As such, Raiffeisen’s CEO sees lots of potential for growth in retail banking. There is still a significant percentage of the individual population outside of the banking system or only partially engaged with banks: just 52 per cent of Kosovo adults have a bank account. The rates in neighboring countries such as Serbia (71 per cent) and North Macedonia (77 per cent) are much higher. “There is also room for significant growth with existing customers,” he says, “and all regional comparisons show that Kosovo lags behind on product ownership and usage.”
One specific area which Mr Wright feels is dramatically under-developed is the residential mortgage market. The total loan portfolio in Kosovo is around 100 million euros compared to 600 million euros in North Macedonia which has similar size population. Montenegro, with a population of just 600,000, has a mortgage portfolio of 1.5 billion euros. Wright believes that while Kosovo banks love to issue mortgages and will lend up to 95 per cent of the property value, “it is other issues on the demand side that limit the market such as property prices, reliability of title and low public sector salaries which severely limit the amount a potential home owner can borrow.”

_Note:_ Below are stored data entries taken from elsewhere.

/-- Probe tokens (R278 to R281): a queue blocked for 1,024 cycles since its last token sends one along each wait-for edge; a
token at a queue that is not blocked is gone; one that returns to its origin grants the reserve place; one at a queue it
has visited is gone; any other goes on. -/
def Sys2Proof.Claims.ProbeTokensFindDeadlocks : Prop :=
  (∀ (s : State) (wg since : Nat) (q : QueueRef) (g : Workgroup), findWg s wg = some g → blockedSince s wg q = some since →
    reserveFree s g q = true →
    (max since (queueProbe g q).lastSent + 1024 ≤ s.clock → Runs (.probeTokenSend wg q) s
      (updWg (setQueueProbe s wg { queueProbe g q with sent := (queueProbe g q).sent + 1, lastSent := s.clock }) wg
        fun h => { h with
          probes := h.probes ++ (waitEdges s g q).map (fun y => Probe.mk q ((queueProbe g q).sent + 1) y [q])
          counts := { h.counts with probesent := min (h.counts.probesent + 1) 0xFFFFFFFF } })) ∧
    (s.clock < max since (queueProbe g q).lastSent + 1024 → Runs (.probeTokenSend wg q) s s)) ∧
  ∀ (s : State) (wg i : Nat) (g : Workgroup) (p : Probe), findWg s wg = some g → g.probes[i]? = some p →
    let gone := updWg s wg fun h => { h with probes := h.probes.eraseIdx i }
    (blockedSince s wg p.place = none → Runs (.probeTokenReceive wg i) s gone) ∧
    (blockedSince s wg p.place ≠ none → p.place ≠ p.origin → p.place ∈ p.visited →
      Runs (.probeTokenReceive wg i) s gone) ∧
    (blockedSince s wg p.place ≠ none → p.place ≠ p.origin → p.place ∉ p.visited → Runs (.probeTokenReceive wg i) s
      (updWg gone wg fun h => { h with
        probes := h.probes ++ (waitEdges s g p.place).map (fun y => Probe.mk p.origin p.num y (p.visited ++ [p.place])) })) ∧
    (blockedSince s wg p.place ≠ none → p.place = p.origin → reserveFree s g p.origin = true →
      p.num = (queueProbe g p.origin).sent → (∀ n, p.origin ≠ .ring n) →
      Reaches (.probeTokenReceive wg i) s fun s' => ∃ h, findWg s' wg = some h ∧ (queueProbe h p.origin).granted = true ∧
        h.counts.resvgrant = min (g.counts.resvgrant + 1) 0xFFFFFFFF ∧
        ∀ x ∈ h.probes, ¬ (x.origin = p.origin ∧ x.num = p.num))

/-! ### Gangs, records, blocks, timeouts, coverage and workgroups (spec/06, spec/12 to spec/14) -/

namespace Sys2Proof.Machine

/-- A thread that comes to life (R47, R253): every register, predicate but p0, group register, log and flag is zero or
empty. -/
def Fresh (t : Thread) : Prop :=
  (∀ i : BitVec 6, getV t i = 0) ∧ (∀ n : BitVec 3, n ≠ 0 → getP t n = false) ∧ (∀ n : BitVec 3, subOf t n = ⟨0, 0⟩) ∧
  t.log = none ∧ t.pend = [] ∧ t.far = [] ∧ t.reply = none ∧ t.mark = none ∧ t.late = [] ∧ t.handle = none ∧
  t.trapState = none ∧ t.fl.step = false ∧ t.fl.frag = false

end Sys2Proof.Machine

/-- `GANG_DRAW` (R162, R163, R173, R181): nothing happens while no bin is due or a lower slot is free; else the slot holds a
gang of at most 32 threads of one PC, which run; the core's draw count and the parent gang identifier go up. -/
def Sys2Proof.Claims.GangDrawFillsASlot : Prop :=
  (∀ (s : State) (k : SlotKey),
    (freeGangSlot s (slotCore k) ≠ some k.slot → Runs (.gangDraw k) s s) ∧
    (drawChoice s (slotCore k) = [] → Runs (.gangDraw k) s s) ∧
    ∀ t ts, freeGangSlot s (slotCore k) = some k.slot → drawChoice s (slotCore k) = t :: ts →
      Runs (.gangDraw k) s (drawGang s k (t :: ts))) ∧
  (∀ (s : State) (c : CoreKey), (drawChoice s c).length ≤ 32 ∧ ∀ t ∈ drawChoice s c, ∀ u ∈ drawChoice s c, t.pc = u.pc) ∧
  (∀ (s : State) (c : CoreKey) (n : Nat), freeGangSlot s c = some n →
    n < 16 ∧ findSlot s ⟨c.cluster, c.core, n⟩ = none ∧ ∀ j, j < n → findSlot s ⟨c.cluster, c.core, j⟩ ≠ none) ∧
  ∀ (s : State) (k : SlotKey) (t : Thread), t ∈ s.threads → t.place = .binned → (s.threads.map fun u => (u.wg, u.tid)).Nodup →
    findSlot s k = none →
    let id := BitVec.ofNat 32 (2 ^ 30 * k.core + 2 ^ 26 * k.slot + ((coreState s (slotCore k)).draws + 1) % 2 ^ 26)
    (∃ u ∈ (drawGang s k [t]).threads, u.wg = t.wg ∧ u.tid = t.tid ∧ u.place = .running k.slot ∧ u.fl.frag = false ∧
      u.gang = id ∧ u.pc = t.pc ∧ u.v = t.v) ∧
    (∃ x, findSlot (drawGang s k [t]) k = some x ∧ x.parent = id ∧ x.members = [t.tid] ∧ x.drawnAt = s.clock) ∧
    (coreState (drawGang s k [t]) (slotCore k)).draws = (coreState s (slotCore k)).draws + 1

/-- `RECORD_DRAIN` (R254, R262, R265, R353): the records of one bin that are due, at most 32 and one for each free seat,
leave the record pool and take seats; each thread comes back with the registers, predicates, groups and log its record
carries, at its safe point, at its own PC after a trap record, or at the trap handler. Held records without a pool slot
take what has come free before (R421). -/
def Sys2Proof.Claims.RecordDrainRestoresThreads : Prop :=
  (∀ (s s0 : State) (k : CoreKey), reseatBare s0 k.cluster = s → drainChoice s k = [] → Runs (.recordDrain k) s0 s) ∧
  (∀ (s s0 : State) (k : CoreKey) (r : Record) (rs : List Record), reseatBare s0 k.cluster = s →
    drainChoice s k = r :: rs →
    let s2 := refillRecordBins (foldList (drainRecord k) (traceDrain s (r :: rs)) ((r :: rs).zip (freeSeats s k))) k.cluster
    Runs (.recordDrain k) s0 (releaseHeld s2 (ctxOfWg s r.th.wg) s2.threads.length)) ∧
  (∀ (s : State) (cluster : Nat), (∀ r ∈ s.records, r.held = true → r.poolSlot.isSome = true) → reseatBare s cluster = s) ∧
  (∀ (s : State) (k : CoreKey), (drainChoice s k).length ≤ 32 ∧ (drainChoice s k).length ≤ (freeSeats s k).length ∧
    ∀ r ∈ drainChoice s k, r ∈ s.records ∧ r.woken.isSome = true) ∧
  (∀ (s : State) (k : CoreKey) (r : Record) (n : Nat) (g : Workgroup), findWg s r.th.wg = some g →
    (∀ q ∈ (drainRecord k s (r, n)).records, q.id ≠ r.id) ∧
    ∃ t ∈ (drainRecord k s (r, n)).threads, t.wg = r.th.wg ∧ t.tid = r.th.tid ∧ t.seat = ⟨k.cluster, k.core, n⟩) ∧
  ∀ (s : State) (r : Record) (k : SeatKey) (keep : Bool),
    let t := resumed s r k keep
    t.wg = r.th.wg ∧ t.tid = r.th.tid ∧ t.seat = k ∧ t.p = r.th.p ∧ t.g = r.th.g ∧ t.log = r.th.log ∧ t.mark = r.th.mark ∧
    t.reply = r.th.reply ∧ t.fl.replay = r.th.log.isSome ∧
    (r.fin.ext ≠ 3 → t.pc = r.th.pc ∧ t.v = r.th.v ∧ t.path.lastStop = some r.fin.ord.toNat ∧ t.path.since = 0) ∧
    (r.fin.ext = 3 → r.fin.wake ≠ 10 → t.pc = r.fin.trapPc ∧ t.v = r.th.v)

/-- `LOG_REPLAY` (R348, R349): a logged store whose page is there is performed with the entry's address and data, and the
log is empty; one whose page is still missing ends the segment again with code 9 at a safe point, and waits with its log off one
(the model's reading of R90, log 87); while the page is being looked for the gang stays; with nothing to replay only the turn
passes. No replay moves a PC. -/
def Sys2Proof.Claims.LogReplayPerformsTheEntry : Prop :=
  (∀ (s : State) (k : SlotKey), (∀ t ∈ s.threads, inRunning k t = true → t.fl.replay = false) →
    Runs (.logReplay k) s { s with turn := some k }) ∧
  ∀ (s : State) (k : SlotKey) (t : Thread) (l : Launch) (g : Workgroup) (e : LogEntry) (i : Instr),
    s.turn = some k → StandsIn s t l g → t.role = 0 → t.fl.replay = true → t.log = some e → decode32 e.word = .ok i →
    ((∃ x, i = .st x) ∨ ∃ x, i = .stk x) →
    let a := e.addr.toNat
    let asid := asidOf s g.ctx
    accessOk s l g .glb a e.data.length false true = true →
    (tlbAt s g.home.cluster asid a = none → (∀ w, walkAt s g.home.cluster asid a = some w → w.failed = none) →
      Runs (.logReplay k) s (startWalk s g.home g.ctx a)) ∧
    (tlbAt s g.home.cluster asid a = none → ∀ w, walkAt s g.home.cluster asid a = some w → w.failed = some .missing →
      ((safeOrdinal s t t.pc).isSome = true →
        Runs (.logReplay k) s (useWalks (settleTurn (endSegment (traceEnds s [t] 9) t
          (endAt (traceEnds s [t] 9) t 9 0 false))) g.home.cluster asid [a])) ∧
      (safeOrdinal s t t.pc = none → Runs (.logReplay k) s (useWalks s g.home.cluster asid [a]))) ∧
    ∀ y, tlbAt s g.home.cluster asid a = some y → y.writable = true →
      freezeFor s g.ctx a 1 (y.pbase + (a - y.vbase)) = none →
      Runs (.logReplay k) s (useWalks (setThread (globalStore s t l g a (y.pbase + (a - y.vbase)) e.data)
        { replayed t with log := none, fl := { t.fl with
            replay := false
            park := (marks e.word).sw && !t.pend.isEmpty } }) g.home.cluster asid [a])

/-- `BLOCK_CREATE` (R47, R252 to R254): the walker creates the next block whole, in seats of the core with the most free
ones, when threads may be created and no record is due there; each new thread is fresh, with its role by the launch's
role counts and its PC at that role's section; else nothing happens. `SEAT_RECLAIM` (R266) marks the gang drawn longest
ago where a woken record has waited four age thresholds. -/
def Sys2Proof.Claims.BlocksAndSeats : Prop :=
  (∀ (s : State) (wg : Nat) (g : Workgroup) (l : Launch) (k : KernelDecl) (core : Nat) (seats : List Nat),
    findWg s wg = some g → findLaunch s g.launch = some l → kernelOf s g.launch = some k →
    roomiest s g = some (core, seats) → replayOf s g.launch = none →
    let n := min 32 (wgThreads g - 32 * g.blocks)
    (mayCreate s l g = true → n ≤ seats.length → drainChoice s ⟨g.home.cluster, core⟩ = [] → l.full = true →
      Runs (.blockCreate wg) s (foldList (createThread l g k core)
        (updWg s wg fun g => { g with blocks := g.blocks + 1 })
        (((List.range n).map fun j => 32 * g.blocks + j).zip seats))) ∧
    (mayCreate s l g = false ∨ seats.length < n → Runs (.blockCreate wg) s s)) ∧
  (∀ (k : SeatKey) (g : Workgroup) (tid : Nat) (role : BitVec 2) (assay : Bool) (pc : Nat),
    Fresh (newThread k g tid role assay pc) ∧ (newThread k g tid role assay pc).pc = pc ∧
    (newThread k g tid role assay pc).role = role ∧ (newThread k g tid role assay pc).tid = tid) ∧
  (∀ (l : Launch) (j : Nat), (l.lr.roles = 0 → blockRole l j = 0) ∧
    (l.lr.roles ≠ 0 → blockRole l j = if j < l.lr.roles.toNat % 256 then 1
      else if j < l.lr.roles.toNat % 256 + l.lr.roles.toNat / 256 % 256 then 2 else 0)) ∧
  ∀ (s : State) (k : CoreKey) (x : Slot) (r : Record), r ∈ s.records → drains s k r = true → recordAged s 4 r = true →
    (∀ g, findWg s r.th.wg = some g → ∀ c ∈ coresOf s g, mayUse s g r c = false ∨ freeSeats s ⟨k.cluster, c⟩ = []) →
    (∀ t ∈ coreThreads s k, t.fl.reclaim = false) →
    minByKey Slot.drawnAt (s.slots.filter fun x => decide (slotCore x.key = k)) = some x →
    Runs (.seatReclaim k) s (updThreads s (fun t => decide (t.slot? = some x.key)) fun t =>
      { t with fl := { t.fl with reclaim := true } })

Raiffeisen is the largest bank in Kosovo with a market share of around 22 per cent of loans and deposits. It also has the most branches (46) and ATMs (115). However, Mr Wright is keen to point out that market share is not a key target: “We gain market share as a consequence of delivering on other key targets such as the quality of our customer service, the relevance of our products and services and the footprint of our distribution network,” he says.”
Private sector finance
While the private sector has certainly moved forward in the 11 years since Kosovo independence, it still has some way to go to be on a par with its regional neighbours.
“The saturation and concentration of industries can be a problem where competitors simply have price driven propositions in over-supplied markets with no clear sustainable competitive advantage. Construction, petrol retailers, and supermarkets are good examples of this,” says Mr Wright.
“The banking market is often accused of not providing access to funding but I can assure you we are all keen to expand and diversify our loan portfolios. Ten banks and 12 MFIs are competing in a relatively small market and we need to maximise its full potential. However, our ability to improve access to funding is often limited due to a number of factors, including a lack of transparency from potential business clients – for example no audited accounts and obvious tax evasion, late entrants into saturated markets, no equity investment, no clear sustainable business plans with value-creating competitive advantages and salary payments made in cash which limit the borrowing ability of employees,” concludes Mr Wright.